Post-training interpretability on real fine-tuned checkpoints. Compare base vs checkpoint with aquin diff weight (per-layer ‖ΔW‖, rank/collapse signals, merge verdict, optional behavioral probes), aquin diff sae (sparse feature activation deltas through the public SAE), and aquin diff residue (per-layer activation drift on probes). Bisect multi-checkpoint training with aquin check trajectory. For activation capture, temp SAE training, and alignment, see SAE training (/docs/sae-training). Works for LLM and embedding models. Requires GPU, aquin load model, and aquin load sae for feature-level diffs. Results upload to your CLI inbox when logged in.

PrerequisiteLLM: aquin login · aquin load model llama-3.2-1b · aquin load sae llama-3.2-1b-l8 · Embedding: aquin login · aquin load model gte-small · aquin load sae gte-small-l11

5 commands

aquin diff weight

agent tool: run_merge_analysis

Per-layer weight delta between the catalog base model and a fine-tuned checkpoint, plus rank/collapse signals, merge verdict (pass | warn | fail), and optional behavioral model-diff on probe generations (LLM only). LLMs report Q/K/V/O/MLP ‖ΔW‖ and stable rank (full weights via TransformerLens, or LoRA effective B@A). Embedding models diff HF encoder weights grouped by layer. Exit code 2 on fail. Tracks a mergeAnalysis card and uploads to your CLI inbox when logged in.

Flag	Description
--checkpoint*	Path to merged .pt checkpoint or HF save_pretrained directory.
--name	Label for checkpoint in output and inbox card (default: filename stem).
--prompts	JSON array or JSONL probes for behavioral diff (LLM).
--no-behavioral	Skip generation-based behavioral scores (faster).
--save	Write schema_version=1 JSON export.

example

Uses the loaded model as base. No --model override.

aquin diff sae

agent tool: run_sae_diff

Load the catalog base model and a fine-tuned checkpoint, run the same prompts through the public SAE, and report per-feature activation deltas (changed count, mean/max |Δ|, top features).
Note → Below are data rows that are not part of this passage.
/-! `setRblk` writes `rblk` and nothing else. -/

@[simp] theorem setRblk_busy (s : State) (v : Option Byte) : (s.setRblk v).busy = s.busy := rfl
@[simp] theorem setRblk_role (s : State) (v : Option Byte) : (s.setRblk v).role = s.role := rfl
@[simp] theorem setRblk_rxst (s : State) (v : Option Byte) : (s.setRblk v).rxst = s.rxst := rfl
@[simp] theorem setRblk_txst (s : State) (v : Option Byte) : (s.setRblk v).txst = s.txst := rfl
@[simp] theorem setRblk_ph (s : State) (v : Option Byte) : (s.setRblk v).ph = s.ph := rfl
@[simp] theorem setRblk_req (s : State) (v : Option Byte) : (s.setRblk v).req = s.req := rfl
@[simp] theorem setRblk_mode (s : State) (v : Option Byte) : (s.setRblk v).mode = s.mode := rfl
@[simp] theorem setRblk_blk (s : State) (v : Option Byte) : (s.setRblk v).blk = s.blk := rfl
@[simp] theorem setRblk_blkset (s : State) (v : Option Byte) : (s.setRblk v).blkset = s.blkset := rfl
@[simp] theorem setRblk_retry (s : State) (v : Option Byte) : (s.setRblk v).retry = s.retry := rfl
@[simp] theorem setRblk_tretry (s : State) (v : Option Byte) : (s.setRblk v).tretry = s.tretry := rfl
@[simp] theorem setRblk_status (s : State) (v : Option Byte) : (s.setRblk v).status = s.status := rfl
@[simp] theorem setRblk_psize (s : State) (v : Option Byte) : (s.setRblk v).psize = s.psize := rfl
@[simp] theorem setRblk_idx (s : State) (v : Option Byte) : (s.setRblk v).idx = s.idx := rfl
@[simp] theorem setRblk_rblk (s : State) (v : Option Byte) : (s.setRblk v).rblk = v := rfl
@[simp] theorem setRblk_rcblk (s : State) (v : Option Byte) : (s.setRblk v).rcblk = s.rcblk := rfl
@[simp] theorem setRblk_chkbuf (s : State) (v : Option Byte) : (s.setRblk v).chkbuf = s.chkbuf := rfl
@[simp] theorem setRblk_cidx (s : State) (v : Option Byte) : (s.setRblk v).cidx = s.cidx := rfl
@[simp] theorem setRblk_chklen (s : State) (v : Option Byte) : (s.setRblk v).chklen = s.chklen := rfl
@[simp] theorem setRblk_l (s : State) (v : Option Byte) : (s.setRblk v).l = s.l := rfl
@[simp] theorem setRblk_pbuf (s : State) (v : Option Byte) : (s.setRblk v).pbuf = s.pbuf := rfl
@[simp] theorem setRblk_n (s : State) (v : Option Byte) : (s.setRblk v).n = s.n := rfl
@[simp] theorem setRblk_frame (s : State) (v : Option Byte) : (s.setRblk v).frame = s.frame := rfl
@[simp] theorem setRblk_flen (s : State) (v : Option Byte) : (s.setRblk v).flen = s.flen := rfl
@[simp] theorem setRblk_result (s : State) (v : Option Byte) : (s.setRblk v).result = s.result := rfl
@[simp] theorem setRblk_lastError (s : State) (v : Option Byte) : (s.setRblk v).lastError = s.lastError := rfl
@[simp] theorem setRblk_storageCode (s : State) (v : Option Byte) : (s.setRblk v).storageCode = s.storageCode := rfl
@[simp] theorem setRblk_bytes (s : State) (v : Option Byte) : (s.setRblk v).bytes = s.bytes := rfl
@[simp] theorem setRblk_cfgRetryMax (s : State) (v : Option Byte) : (s.setRblk v).cfgRetryMax = s.cfgRetryMax := rfl
@[simp] theorem setRblk_cfgTxRetryMax (s : State) (v : Option Byte) : (s.setRblk v).cfgTxRetryMax = s.cfgTxRetryMax := rfl
@[simp] theorem setRblk_cfgRxInitMode (s : State) (v : Option Byte) : (s.setRblk v).cfgRxInitMode = s.cfgRxInitMode := rfl
@[simp] theorem setRblk_cfgRxText (s : State) (v : Option Byte) : (s.setRblk v).cfgRxText = s.cfgRxText := rfl
@[simp] theorem setRblk_cfgFirstTagRule (s : State) (v : Option Byte) : (s.setRblk v).cfgFirstTagRule = s.cfgFirstTagRule := rfl
@[simp] theorem setRblk_faulted (s : State) (v : Option Byte) : (s.setRblk v).faulted = s.faulted := rfl
@[simp] theorem setRblk_faultReason (s : State) (v : Option Byte) : (s.setRblk v).faultReason = s.faultReason := rfl
@[simp] theorem setRblk_srcAsked (s : State) (v : Option Byte) : (s.setRblk v).srcAsked = s.srcAsked := rfl
@[simp] theorem setRblk_out (s : State) (v : Option Byte) : (s.setRblk v).out = s.out := rfl
@[simp] theorem setRblk_inbox (s : State) (v : Option Byte) : (s.setRblk v).inbox = s.inbox := rfl
@[simp] theorem setRblk_dp (s : State) (v : Option Byte) : (s.setRblk v).dp = s.dp := rfl
@[simp] theorem setRblk_bytesWidth (s : State) (v : Option Byte) : (s.setRblk v).bytesWidth = s.bytesWidth := rfl
@[simp] theorem setRblk_codes (s : State) (v : Option Byte) : (s.setRblk v).codes = s.codes := rfl

/-! `setRcblk` writes `rcblk` and nothing else. -/

@[simp] theorem setRcblk_busy (s : State) (v : Option Byte) : (s.setRcblk v).busy = s.busy := rfl
@[simp] theorem setRcblk_role (s : State) (v : Option Byte) : (s.setRcblk v).role = s.role := rfl
@[simp] theorem setRcblk_rxst (s : State) (v : Option Byte) : (s.setRcblk v).rxst = s.rxst := rfl
@[simp] theorem setRcblk_txst (s : State) (v : Option Byte) : (s.setRcblk v).txst = s.txst := rfl
@[simp] theorem setRcblk_ph (s : State) (v : Option Byte) : (s.setRcblk v).ph = s.ph := rfl
@[simp] theorem setRcblk_req (s : State) (v : Option Byte) : (s.setRcblk v).req = s.req := rfl
@[simp] theorem setRcblk_mode (s : State) (v : Option Byte) : (s.setRcblk v).mode = s.mode := rfl
@[simp] theorem setRcblk_blk (s : State) (v : Option Byte) : (s.setRcblk v).blk = s.blk := rfl
@[simp] theorem setRcblk_blkset (s : State) (v : Option Byte) : (s.setRcblk v).blkset = s.blkset := rfl
@[simp] theorem setRcblk_retry (s : State) (v : Option Byte) : (s.setRcblk v).retry = s.retry := rfl
@[simp] theorem setRcblk_tretry (s : State) (v : Option Byte) : (s.setRcblk v).tretry = s.tretry := rfl
@[simp] theorem setRcblk_status (s : State) (v : Option Byte) : (s.setRcblk v).status = s.status := rfl
@[simp] theorem setRcblk_psize (s : State) (v : Option Byte) : (s.setRcblk v).psize = s.psize := rfl
@[simp] theorem setRcblk_idx (s : State) (v : Option Byte) : (s.setRcblk v).idx = s.idx := rfl
@[simp] theorem setRcblk_rblk (s : State) (v : Option Byte) : (s.setRcblk v).rblk = s.rblk := rfl
@[simp] theorem setRcblk_rcblk (s : State) (v : Option Byte) : (s.setRcblk v).rcblk = v := rfl
@[simp] theorem setRcblk_chkbuf (s : State) (v : Option Byte) : (s.setRcblk v).chkbuf = s.chkbuf := rfl
@[simp] theorem setRcblk_cidx (s : State) (v : Option Byte) : (s.setRcblk v).cidx = s.cidx := rfl
@[simp] theorem setRcblk_chklen (s : State) (v : Option Byte) : (s.setRcblk v).chklen = s.chklen := rfl
@[simp] theorem setRcblk_l (s : State) (v : Option Byte) : (s.setRcblk v).l = s.l := rfl
@[simp] theorem setRcblk_pbuf (s : State) (v : Option Byte) : (s.setRcblk v).pbuf = s.pbuf := rfl
@[simp] theorem setRcblk_n (s : State) (v : Option Byte) : (s.setRcblk v).n = s.n := rfl
@[simp] theorem setRcblk_frame (s : State) (v : Option Byte) : (s.setRcblk v).frame = s.frame := rfl
@[simp] theorem setRcblk_flen (s : State) (v : Option Byte) : (s.setRcblk v).flen = s.flen := rfl
@[simp] theorem setRcblk_result (s : State) (v : Option Byte) : (s.setRcblk v).result = s.result := rfl
@[simp] theorem setRcblk_lastError (s : State) (v : Option Byte) : (s.setRcblk v).lastError = s.lastError := rfl
@[simp] theorem setRcblk_storageCode (s : State) (v : Option Byte) : (s.setRcblk v).storageCode = s.storageCode := rfl
@[simp] theorem setRcblk_bytes (s : State) (v : Option Byte) : (s.setRcblk v).bytes = s.bytes := rfl
@[simp] theorem setRcblk_cfgRetryMax (s : State) (v : Option Byte) : (s.setRcblk v).cfgRetryMax = s.cfgRetryMax := rfl
@[simp] theorem setRcblk_cfgTxRetryMax (s : State) (v : Option Byte) : (s.setRcblk v).cfgTxRetryMax = s.cfgTxRetryMax := rfl
@[simp] theorem setRcblk_cfgRxInitMode (s : State) (v : Option Byte) : (s.setRcblk v).cfgRxInitMode = s.cfgRxInitMode := rfl
@[simp] theorem setRcblk_cfgRxText (s : State) (v : Option Byte) : (s.setRcblk v).cfgRxText = s.cfgRxText := rfl
@[simp] theorem setRcblk_cfgFirstTagRule (s : State) (v : Option Byte) : (s.setRcblk v).cfgFirstTagRule = s.cfgFirstTagRule := rfl
@[simp] theorem setRcblk_faulted (s : State) (v : Option Byte) : (s.setRcblk v).faulted = s.faulted := rfl
@[simp] theorem setRcblk_faultReason (s : State) (v : Option Byte) : (s.setRcblk v).faultReason = s.faultReason := rfl
@[simp] theorem setRcblk_srcAsked (s : State) (v : Option Byte) : (s.setRcblk v).srcAsked = s.srcAsked := rfl
@[simp] theorem setRcblk_out (s : State) (v : Option Byte) : (s.setRcblk v).out = s.out := rfl
@[simp] theorem setRcblk_inbox (s : State) (v : Option Byte) : (s.setRcblk v).inbox = s.inbox := rfl
@[simp] theorem setRcblk_dp (s : State) (v : Option Byte) : (s.setRcblk v).dp = s.dp := rfl
@[simp] theorem setRcblk_bytesWidth (s : State) (v : Option Byte) : (s.setRcblk v).bytesWidth = s.bytesWidth := rfl
@[simp] theorem setRcblk_codes (s : State) (v : Option Byte) : (s.setRcblk v).codes = s.codes := rfl
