theorem State.terminate_eq_rxEnded {s : State} {t : EndState} {x : RxSt} (hrole : s.role = .rx)
    (hx : rxStateOf t = some x) (code : Result) :
    s.terminate t code =
      rxEnded x code (if code = .ok ∨ code = .endOfTransfer then s.lastError else some code) s := by
  rw [State.terminate_rx_eq hrole, hx, rxEnded]

/-! ### FAIL_ATTEMPT and its procedures (R159 to R162) -/

theorem fallbackOk_eq {s : State} {set : Bool} {m : Mode} (hset : s.blkset = some set) (hm : s.mode = some m)
    (cause : Result) (k : Bool → Step) :
    fallbackOk cause s k =
      k (decide ((cause = .timeout ∨ cause = .framingError) ∧ set = false ∧ m = .crc16)) := by
  by_cases hc : cause = .timeout ∨ cause = .framingError
  · cases set <;> simp [fallbackOk, hc, hset, hm]
  · simp [fallbackOk, hc]

theorem fallback_eq {s : State} {k : Nat} (hk : s.cfgRetryMax = some k) :
    fallback s = .next
      { s with
        mode := some .checksum, retry := some k, out := s.out ++ [.wr s.codes.nak], ph := some .hdr,
        req := some (.rd .char) } := by
  rw [fallback, State.need_of_eq hk, State.awaitHeader_eq]
  rfl

theorem retryResponse_eq {s : State} {set : Bool} {m : Mode} (hset : s.blkset = some set) (hm : s.mode = some m)
    (cause : Result) :
    retryResponse cause s = .next
      { s with
        out := s.out ++ [.wr (if cause ≠ .crcError ∧ set = false ∧ m = .crc16 then s.codes.crq else s.codes.nak)],
        ph := some .hdr, req := some (.rd .char) } := by
  by_cases hc : cause = .crcError
  · simp [retryResponse, hc, State.awaitHeader_eq, State.emit_eq]
  · cases set
    · cases m <;> simp [retryResponse, hc, hset, hm, State.awaitHeader_eq, State.emit_eq, startByte]
    · simp [retryResponse, hc, hset, State.awaitHeader_eq, State.emit_eq]

/-- FAIL_ATTEMPT, for a cause that is an error, is the failed attempt of R159 to R162. -/
theorem failAttempt_eq {s : State} {cause : Result} {r k : Nat} {set : Bool} {m : Mode}
    (hcause : ¬(cause = .ok ∨ cause = .endOfTransfer)) (hrole : s.role = .rx) (hr : s.retry = some r) (hpos : 1 ≤ r)
    (hk : s.cfgRetryMax = some k) (hset : s.blkset = some set) (hm : s.mode = some m) :
    failAttempt cause s = .next (failedAttempt cause r k set m s) := by
  rw [failAttempt, State.need_of_eq hr, afterFailure, failedAttempt]
  by_cases h1 : r = 1
  · rw [if_pos (by omega), if_pos h1, fallbackOk_eq (by exact hset) (by exact hm)]
    by_cases hfall : (cause = .timeout ∨ cause = .framingError) ∧ set = false ∧ m = .crc16
    · rw [decide_eq_true hfall, if_pos rfl, if_pos hfall, fallback_eq (by exact hk)]
      rfl
    · rw [decide_eq_false hfall, if_neg Bool.false_ne_true, if_neg hfall, exhaust,
        State.terminate_eq_rxEnded (by exact hrole) rfl, if_neg hcause, h1]
      rfl
  · rw [if_neg (by omega), if_neg h1, retryResponse_eq (by exact hset) (by exact hm)]
    rfl

/-! ### The evaluation of a good packet (R154 to R156) -/

theorem handToSink_eq {s : State} {p : Nat} {text : Bool} {payload : Bytes} (htext : s.cfgRxText = some text)
    (hp : s.psize = some p) (hle : p ≤ Config.pbufSize) (hpayload : Memory.slice s.pbuf 0 p = some payload) (b : Byte) :
    handToSink b s = .next
      { s with
        l := some (if text then trim payload else p), ph := some .sink,
        req := some (.sink b (payload.take (if text then trim payload else p))) } := by
  rw [handToSink, State.need_of_eq htext, State.need_of_eq hp, State.needSlice_of_slice hle hpayload]
  dsimp only
  rw [State.request_of_not_src rfl]
  rfl

theorem accept_eq {s : State} {k p : Nat} {b : Byte} {text : Bool} {payload : Bytes} (hk : s.cfgRetryMax = some k)
    (hb : s.rblk = some b) (htext : s.cfgRxText = some text) (hp : s.psize = some p) (hle : p ≤ Config.pbufSize)
    (hpayload : Memory.slice s.pbuf 0 p = some payload) :
    accept s = .next
      { s with
        status := some .ok, retry := some k, blk := some b, blkset := some true, rxst := some .receiving,
        l := some (if text then trim payload else p), ph := some .sink,
        req := some (.sink b (payload.take (if text then trim payload else p))) } := by
  rw [accept, State.need_of_eq hk, State.need_of_eq hb,
    handToSink_eq (text := text) (by simpa using htext) (by simpa using hp) hle (by simpa using hpayload)]
  simp
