-- ==== Sys2Proof/Laws/Block.lean ====
section
/-! SUPPORT. The serialised block and the chunks of the cipher: how long they are. -/

namespace Sys2Proof.Machine

@[simp] theorem bytesLe_length (w : Word) : (bytesLe w).length = 4 := rfl

/-- The serialisation of a list of words has four bytes a word. -/
theorem flatMap_bytesLe_length (l : List Word) : (l.flatMap bytesLe).length = 4 * l.length := by
  induction l with
  | nil => rfl
  | cons w l ih => simp [ih]; omega

theorem ser_length (o : Words16) : (ser o).length = 64 := by
  rw [ser, flatMap_bytesLe_length, Vector.length_toList]

theorem keystream_length (k : Vector Byte 32) (c0 : Word) (n : Vector Byte 12) (j : Nat) :
    (keystream k c0 n j).length = 64 := ser_length _

/-- A chunk's result is as long as the chunk. -/
theorem chunkOut_length (k : Vector Byte 32) (c0 : Word) (n : Vector Byte 12) (d : List Byte) (j : Nat) :
    (chunkOut k c0 n d j).length = min 64 (d.length - 64 * j) := by
  simp [chunkOut, xorBytes, keystream_length]

@[simp] theorem State.dataBytes_length (s : State) : s.dataBytes.length = s.len.toNat := by
  simp [State.dataBytes]

/-- The double rounds of R442 as an iterate. -/
theorem drfTimes_eq_iterate (n : Nat) (v : Words16) : drfTimes n v = drf^[n] v := by
  induction n generalizing v with
  | zero => rfl
  | succ n ih => rw [drfTimes, ih, Function.iterate_succ_apply]

end Sys2Proof.Machine
end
LLMs use TransformerLens residuals; embedding models use mean-pooled layer activations. Tracks a saeDiff card and uploads to your CLI inbox when logged in.

Flag	Description
--checkpoint*	Path to merged .pt checkpoint or HF save_pretrained directory.
--prompts	JSON array or JSONL of probe strings / {instruction, response} rows.
--layer	SAE layer (default: from model config).
--sae	Custom SAE weights path instead of pulled public SAE.
--name	Label for checkpoint in output and inbox card (default: checkpoint filename).
--save	Write full JSON payload to disk.

example

Uses the loaded session model. Checkpoint format: { step, state_dict } from run.checkpoint() or fixtures/e2e/scripts/train_lora_e2e.py.

aquin diff residue

agent tool: run_residual_drift

Per-layer activation drift between the catalog base model and a fine-tuned checkpoint on the same probe set. LLMs compare last-token hook_resid_post cosine distance per layer; embedding models compare mean-pooled hidden states per encoder layer. Complements diff weight (weight space) and diff sae (sparse feature space). Tracks a residualDrift card and uploads to your CLI inbox when logged in.

Flag	Description
--checkpoint*	Path to merged .pt checkpoint or HF save_pretrained directory.
--prompts	JSON array or JSONL probe strings (default: built-in short prompts).
--name	Label for checkpoint in output and inbox card (default: filename stem).
--save	Write schema_version=1 JSON export.

example

Uses the loaded model id for catalog base weights. No --model override.

aquin check trajectory

agent tool: run_trajectory_analysis

Training trajectory: diff weight summary for each checkpoint vs base, sorted by training step when present in the .pt file. Use --checkpoints <glob> or --dir to scan a checkpoint folder. Tracks a trajectoryAnalysis card and uploads to your CLI inbox when logged in.

Flag	Description
--checkpoints	Glob of .pt checkpoints (e.g. ~/runs/checkpoints/step_*.pt).
--dir	Recursively scan directory for *.pt files.
--name	Optional prefix for step labels.
--save	Write schema_version=1 JSON export.

example

Provide exactly one of --checkpoints or --dir. Uses loaded model as base.

aquin simulate (saeDiff)

agent tool: run_simulation

At the end of aquin simulate, the pipeline runs an SAE diff between base and the NTK-linearized synthetic checkpoint. Stream logs [simulate] SAE diff: … with nChanged / meanAbsDelta. See Simulation (LLM) for full simulate flags.

example

Synthetic checkpoint. Not the same as diff sae on a real LoRA checkpoint. See /docs/simulation/llm.

Typical workflow

After fine-tuning (your trainer + run.checkpoint(), or the E2E fixture train_lora_e2e.py), capture probes → diff → temp train → align. Activation capture and sae train live under SAE training.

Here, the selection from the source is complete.